▸ **PROBLEM REQUIREMENTS**
In the listing below, count each line that contains "handle". The reply is that count and nothing else.

▸ **DATA EXTRACTS**
-- ==== Sys2Proof/Tests/Slice0.lean ====
section
/-! SUPPORT. One small witness per clause of the obligations, at boundary values, and the checks of the command terms. Each takes one
command on a small device. -/

open Sys2Proof Sys2Proof.Machine

namespace Sys2Proof.Tests

set_option Elab.async false

/-- Bytes with pieces at offsets of 64 zero bytes: a descriptor. -/
def desc (l : List (Nat × Bytes)) : Bytes := l.foldl (fun d x => d.take x.1 ++ x.2 ++ d.drop (x.1 + x.2.length)) (zeros 64)

/-- The command of a descriptor, in flight and not started. -/
def cmd (d : Bytes) : Cmd := { uid := 1, part := 0, sq := 0, desc := d, started := false, handle := 0, fence := none, policy := none }

/-- A ring with 64 entries at 1 MiB, enabled. -/
def ring : Ring := { Ring.reset with base := 0x100000, cfg := 0x80000006 }

/-- Partition 0: assigned to port 0, enabled, with every ring. -/
def part0 : Partition :=
  { Partition.reset with
    enable := true, assigned := true, fmChannel := true, powerAdmin := true, sq := Vector.replicate 16 ring,
    cq := Vector.replicate 16 { CompRing.reset with ring := ring }, eq := ring, fmtx := ring, fmrx := ring }

/-- A job of one device. -/
def job : Job :=
  { id := 1, gen := 1, written := 1, box := (1, 1, 1), coord := (0, 0, 0), failed := false, stopped := false, torn := false }

/-- A device at READY with its first port up and partition 0 assigned. -/
def up : State :=
  { State.reset with
    pins := { State.reset.pins with modResetN := true, perstN := Vector.replicate 2 true, pwrGood := true },
    boot := { Boot.reset with stage := .ready, beat := 10 },
    ports := State.reset.ports.set 0 { PciePort.reset with linkUp := true },
    parts := State.reset.parts.set 0 part0,
    router := { Router.reset with coordValid := true, extX := 1, extY := 1, extZ := 1, bank0Valid := true } }

/-- The same with a job. -/
def withJob : State := { up with parts := up.parts.set 0 { part0 with job := some job } }

/-- A state with one command in flight. -/
def sent (s : State) (d : Bytes) : State := { s with cmds := [cmd d], nextUid := 2 }

theorem test_up_live : up.live = true := by decide +kernel

/-! ### States the witnesses use -/

/-- A host-visible FP32 tensor of 16 elements in HBM. -/
def tensor0 : TensorEntry :=
  { tag := 7, fmt := 1, dims := 1, role := 0x20, shape := [16, 1, 1, 1, 1, 1], placement := 0, scaleMode := 0, shardCut := 0xFF, shardAxis := 0,
    layer := 0xFFFF, rsvd := 0, scale := 0, init := noneIdx, initOff := 0, bytes := 64 }

/-- A grid of one cluster. -/
def grid0 : GridEntry := { id := 0, quad := 0, flags := 0, width := 1, height := 1, first := 0, live := 0 }

/-- A stroke with no operation, the last of its step. -/
def stroke0 : StrokeEntry := { index := 0, opFirst := 0, opCount := 0, exchFirst := 0, exchCount := 0, flags := 2, rsvdZero := true }

/-- The tables of a folio with one tensor, one grid and one stroke. -/
def tables0 : Tables :=
  { magic := 0x4F465A53, major := 1, minor := 0, headerBytes := 128, flags := 0, kind := 3, feature := 0, sectionCount := 0, totalBytes := 0,
    tableOff := 0, toolchain := 0, digest := zeros 64, headerRsvd := true, sections := [], boxX := 1, boxY := 1, boxZ := 1, cuts := [],
    grids := [grid0], tensors := [tensor0], ops := [], attrs := [], strokes := [stroke0], exchs := [], routing := [], buckets := [],
    roaming := [], intervals := [], filler := [], hints := [], init := [] }

/-- That folio, loaded in partition 0 under handle 16, its tensor at 4 KiB. -/
def folio0 : Folio :=
  { handle := 16, part := 0, tables := tables0, digest := zeros 64, finalDigest := zeros 64, box := (1, 1, 1), coord := (0, 0, 0),
    grids := [(0, 0, 0)], tensorAt := [4096], hbm := [(4096, 4160)], intervalCycles := [], unitCycles := [], carried := [], jobStep := 0,
    scaleExp := [], applied := [], gatherServed := [], retired := false, snapshot := none, buddy := none, ckptBytes := 0, units := [] }

/-- A run of one step of that folio. -/
def run0 : Run :=
  { folio := 16, quads := [0], stepCount := 1, recBase := 0x200000, stride := 0x200, slots := 1, stepsDone := 0, firstStep := 0, timeStart := 0,
    counters := Vector.replicate 16 0, stalls := Vector.replicate 32 0, marg := [], skips := [], unvisited := [], instancesDone := 0,
    updates := [], leafWritten := [], exchs := [], stopAfter := none, cancelStop := false, backlogStop := false, busySlots := [],
    heldRecords := [], ckptHold := false, lastDone := false }

/-- A long operation of command 1 under handle 32. -/
def long (state : LongState) (body : LongBody) : LongOp :=
  { handle := 32, part := 0, cmd := 1, opcode := 0x22, state := state, began := state != .queued, suspends := [], cancels := [], lastStatus := 0,
    doneUnits := 0, totalUnits := 1, released := false, silent := false, body := body }

/-- The device with the folio loaded, and its job. -/
def loaded : State := { withJob with folios := [folio0] }

/-- The folio's run stands, its command in flight. -/
def longAt (s : State) (state : LongState) (body : LongBody) (d : Bytes) : State :=
  { s with cmds := [{ cmd d with started := true, handle := 32 }], longs := [long state body], nextUid := 2 }

/-- The descriptor of an opcode with a handle in its first operand. -/
def descOf (op : Nat) (h : Nat) (l : List (Nat × Bytes)) : Bytes := desc ([(0, le 1 op), (8, le 4 h)] ++ l)

/-! Ill-formed commands are refused by the checks of WellFormed.lean. -/

theorem test_wf_doorbell_descriptor_length :
    Instr.wf (.doorbellRead { part := 0, ring := .sq 0, index := 1, entries := [zeros 63] }) = false ∧
    Instr.wf (.doorbellRead { part := 0, ring := .sq 0, index := 1, entries := [zeros 64] }) = true ∧
    Instr.wf (.doorbellRead { part := 0, ring := .fmtx, index := 1, entries := [zeros 64] }) = false ∧
    Instr.wf (.doorbellRead { part := 0, ring := .cq 0, index := 1, entries := [zeros 64] }) = false ∧
    Instr.wf (.doorbellRead { part := 0, ring := .eq, index := 1, entries := [zeros 64] }) = false ∧
    Instr.wf (.doorbellRead { part := 0, ring := .fmrx, index := 1, entries := [zeros 64] }) = false ∧
    Instr.wf (.nudge 0 [{ part := 0, ring := .sq 0, index := 1, entries := [zeros 63] }]) = false := by decide +kernel

theorem test_wf_register_alignment :
    Instr.wf (.registerWrite 0 0x1002 false 0) = false ∧ Instr.wf (.registerWrite 0 0x1004 true 0) = false ∧
    Instr.wf (.registerWrite 0 0x1004 false 0) = true := by decide

theorem test_wf_bar4 :
    Instr.wf (.bar4Access 0 0 (.read 0)) = false ∧ Instr.wf (.bar4Access 0 0xFFFFFFFFF (.read 2)) = false ∧
    Instr.wf (.bar4Access 0 0 (.write [])) = false ∧ Instr.wf (.bar4Access 0 0xFFFFFFFFF (.write [0])) = true := by decide

theorem test_wf_pcie_link : Instr.wf (.pcieLinkUp 0 0 1) = false ∧ Instr.wf (.pcieLinkUp 0 5 3) = false := by decide

theorem test_wf_power_good :
    Instr.wf (.powerGood none (some (zeros 31))) = false ∧ Instr.wf (.powerGood none (some (zeros 32))) = true := by decide

theorem test_wf_fm_entry : Instr.wf (.fmTransmit 0 (zeros 575)) = false := by decide +kernel

theorem test_wf_codeword :
    Instr.wf (.codeword 0 (.good 10 0 (List.replicate 10 0) [])) = false ∧
    Instr.wf (.codeword 0 (.good 9 0 (List.replicate 9 0) [])) = false ∧
    Instr.wf (.codeword 0 (.good 9 0 (List.replicate 10 0) [])) = true := by decide

/-- Thread 0 never roams, and there are 80,000 cores in 5,000 clusters. -/
theorem test_wf_threads :
    Instr.wf (.load 0 0) = false ∧ Instr.wf (.store 80000 1) = false ∧ Instr.wf (.load 79999 7) = true ∧
    Instr.wf (.trackerGrant 5000) = false ∧ Instr.wf (.memReply 0 5000 0) = false ∧
    Instr.wf (.lineQueueServe (.cluster 5000) .clean) = false := by decide

/-- Domain 0 is always on. -/
theorem test_wf_domains :
    Instr.wf (.domainWakeDone 0) = false ∧ Instr.wf (.domainEntryDone 0) = false ∧ Instr.wf (.trickleGuard 0 50) = false ∧
    Instr.wf (.brownout 0) = false ∧ Instr.wf (.thermalReading [(80, 50)]) = false ∧ Instr.wf (.cpbFault 7) = false := by decide

/-- No row of the table gives bits. -/
theorem test_decode_no_word : decodeTableWord 32 0 = none ∧ decodeTableWord 64 0xFFFFFFFF = none := by decide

▸ **OUTPUT OF THE EXERCISE**
7